__Task brief__:
Only the lines from the beginning of the data below through the line that contains "open Sys2Proof Sys2Proof.Machine" should be repeated, exactly as written.

__Record extracts__:
◇ ◇ ◇ ◇ ◇ ◇ ◇

-- ==== Sys2Proof/Certificates/Slice0/Obligations.lean ====
section
/-!
DEFINITION. The statements about the card, for the provers: what each command does, what every step keeps, and the
rules of the spec that hold of the whole machine. A command's result is given as the next state it answers, so its
frame is part of the equation: what the next state does not name is as it was.
-/
section
open Sys2Proof Sys2Proof.Machine

/-! ## The queue, the invariant, memory and registers -/

/-- A step takes the command at the front of the queue and is that command's `exec` with the queue's rest. On an empty
queue a step is one tick of the card's clock, and it always answers a next state (the model's choice, log 1). -/
def Obligations.StepRunsFront : Prop :=
  (∀ (c : Instr) (rest : List Instr) (s : State), step { s with pending := c :: rest } = exec c { s with pending := rest }) ∧
  (∀ s : State, s.pending = [] → step s = .next (tick s))

/-- No command is refused: every command answers a next state, or the fault of ill-formed data. A command that can
reach the card in a state, well formed and with the rows of the port's format where it stores a line, answers a next
state. -/
def Obligations.EveryCommandCompletes : Prop :=
  (∀ (c : Instr) (s : State), (∃ t, exec c s = .next t) ∨ exec c s = .fault .malformed) ∧
  (∀ (c : Instr) (s : State), s.takes c = true → ∃ t, exec c s = .next t)

/-- The invariant holds at reset. -/
def Obligations.ResetInvariant : Prop :=
  State.reset.Inv

/-- Every step keeps the invariant: device memory stays canonical and every limited field stays inside the range the
spec gives it, from every state that meets it. -/
def Obligations.StepKeepsInvariant : Prop :=
  ∀ s t : State, s.Inv → step s = .next t → t.Inv

/-- The values the spec gives for reset: the power cap and VGRID, the reset cause, the next stamp, each source idle,
masked, with priority 0xFF and no target, each stack at full scale with the thresholds' resets, the tile watchdog, the
bell watchdog, each ring pair disabled with 2^4 entries and each channel disarmed, and no command waiting. -/
def Obligations.ResetValues : Prop :=
  State.reset.pending = [] ∧ State.reset.pwr.capW = 420 ∧ State.reset.pwr.vset = 800 ∧ State.reset.pwr.cause = 1 ∧
  State.reset.gng.next = 0 ∧ State.reset.car.priSplit = 4 ∧ State.reset.mem.ueThreshold = 16 ∧
  State.reset.mem.patrolH = 8 ∧ State.reset.grd.wdogLimit = 2500 ∧ State.reset.flt.bwdogMs = 100 ∧
  State.reset.flt.halted = false ∧ State.reset.boot.ready = false ∧
  (∀ n, (State.reset.src n).priority = 0xFF ∧ (State.reset.src n).target = 7 ∧ (State.reset.src n).mask = true ∧
    (State.reset.src n).pending = false) ∧
  (∀ k, (State.reset.stack k).scale = 0x10000 ∧ (State.reset.stack k).fenced = false) ∧
  (∀ t r, (State.reset.ring t r).enable = false ∧ (State.reset.ring t r).k = 4) ∧
  (∀ t, (State.reset.tenant t).enable = false ∧ (State.reset.tenant t).pollUs = 10) ∧
  (∀ k, (State.reset.chan k).armed = false ∧ (State.reset.chan k).pw = 1) ∧
  (∀ p, (State.reset.port p).enable = false ∧ (State.reset.port p).settle = 1000) ∧
  (∀ i, (State.reset.tile i).running = false ∧ (State.reset.tile i).fault = 0)

/-- Device memory as a store of bytes: a read after a write of the same address gives what was written, every other
address reads as before, and the canonical form is kept. -/
def Obligations.MemoryByteLaws : Prop :=
  ∀ (s : State) (a b : Nat) (x : Byte),
    (s.setByte a x).byte a = x ∧ (b ≠ a → (s.setByte a x).byte b = s.byte b) ∧
    (s.mem.wf = true → (s.setByte a x).mem.wf = true)

/-- A write to a tenant's device space reaches only its own pages: a byte at a physical address that no byte of the
region translates to reads as before. -/
def Obligations.TenantWritesReachOwnPages : Prop :=
  ∀ (s : State) (t a : Nat) (bs : List Byte) (p : Nat),
    (∀ i < bs.length, s.translate t (a + i) ≠ some p) → (s.writeTen t a bs).byte p = s.byte p

/-- A virtual function's writes stay its own. Whatever a function other than PF0 writes, at any address and of any
size, device memory, the translation pool and every other tenant's registers, rings and configuration are as they
were. A function other than PF0 reaches no block window: its write changes nothing, and its read answers all ones with
nothing else changed. -/
def Obligations.VirtualFunctionIsolation : Prop :=
  (∀ (t : Fin 64) (sp : Space) (addr size be : Nat) (v : BitVec 64) (s u : State), t.val ≠ 0 →
     exec (.registerWrite (.fn t) sp addr size be v) s = .next u →
     u.mem = s.mem ∧ u.ten.map = s.ten.map ∧
     ∀ m < 64, m ≠ t.val → u.tenant m = s.tenant m ∧ u.func m = s.func m ∧ ∀ r < 8, u.ring m r = s.ring m r) ∧
  (∀ (t : Fin 64) (off : Nat) (f : State → State) (g : State → Reg × State) (s : State), t.val ≠ 0 →
     regWrite (.fn t) (.blk off) f s = s ∧ regRead (.fn t) (.blk off) g s = { s with rdata := 0xFFFFFFFF })

/-- An access to a window whose domain is off is discarded, a read of it gives all ones, and each is one register
access error: counted, with its source's event. PF0's access to a block window is such a one while the board's supply,
or for a window above the board's MGT, is off. -/
def Obligations.OffWindowAccess : Prop :=
  (∀ (q : Requester) (a : RegAddr) (f : State → State) (g : State → Reg × State) (s : State),
    (access q a true s = .off → regWrite q a f s = regError q a.bar0 s) ∧
    (access q a false s = .off → regRead q a g s = { regError q a.bar0 s with rdata := 0xFFFFFFFF })) ∧
  (∀ (off : Nat) (w : Bool) (s : State), s.fnAnswers 0 = true → s.boot.stage ≠ .recovery →
    (off < 0x100000 → (access (.fn 0) (.blk off) w s = .off ↔ s.on domAON = false)) ∧
    (0x100000 ≤ off → (access (.fn 0) (.blk off) w s = .off ↔ s.on domMGT = false))) ∧
  (∀ (q : Requester) (off : Nat) (s : State), (regError q off s).flt.regerr = satInc s.flt.regerr ∧
    (regError q off s).flt.cnt.find 0 31 = satInc (s.flt.cnt.find 0 31) ∧
    ((regError q off s).src 31).stamp = s.gng.next ∧ (regError q off s).mem = s.mem)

◇ ◇ ◇ ◇ ◇ ◇ ◇

__Response__:
-- ==== Sys2Proof/Certificates/Slice0/Obligations.lean ====
section
/-!
DEFINITION. The statements about the card, for the provers: what each command does, what every step keeps, and the
rules of the spec that hold of the whole machine. A command's result is given as the next state it answers, so its
frame is part of the equation: what the next state does not name is as it was.
-/
section
open Sys2Proof Sys2Proof.Machine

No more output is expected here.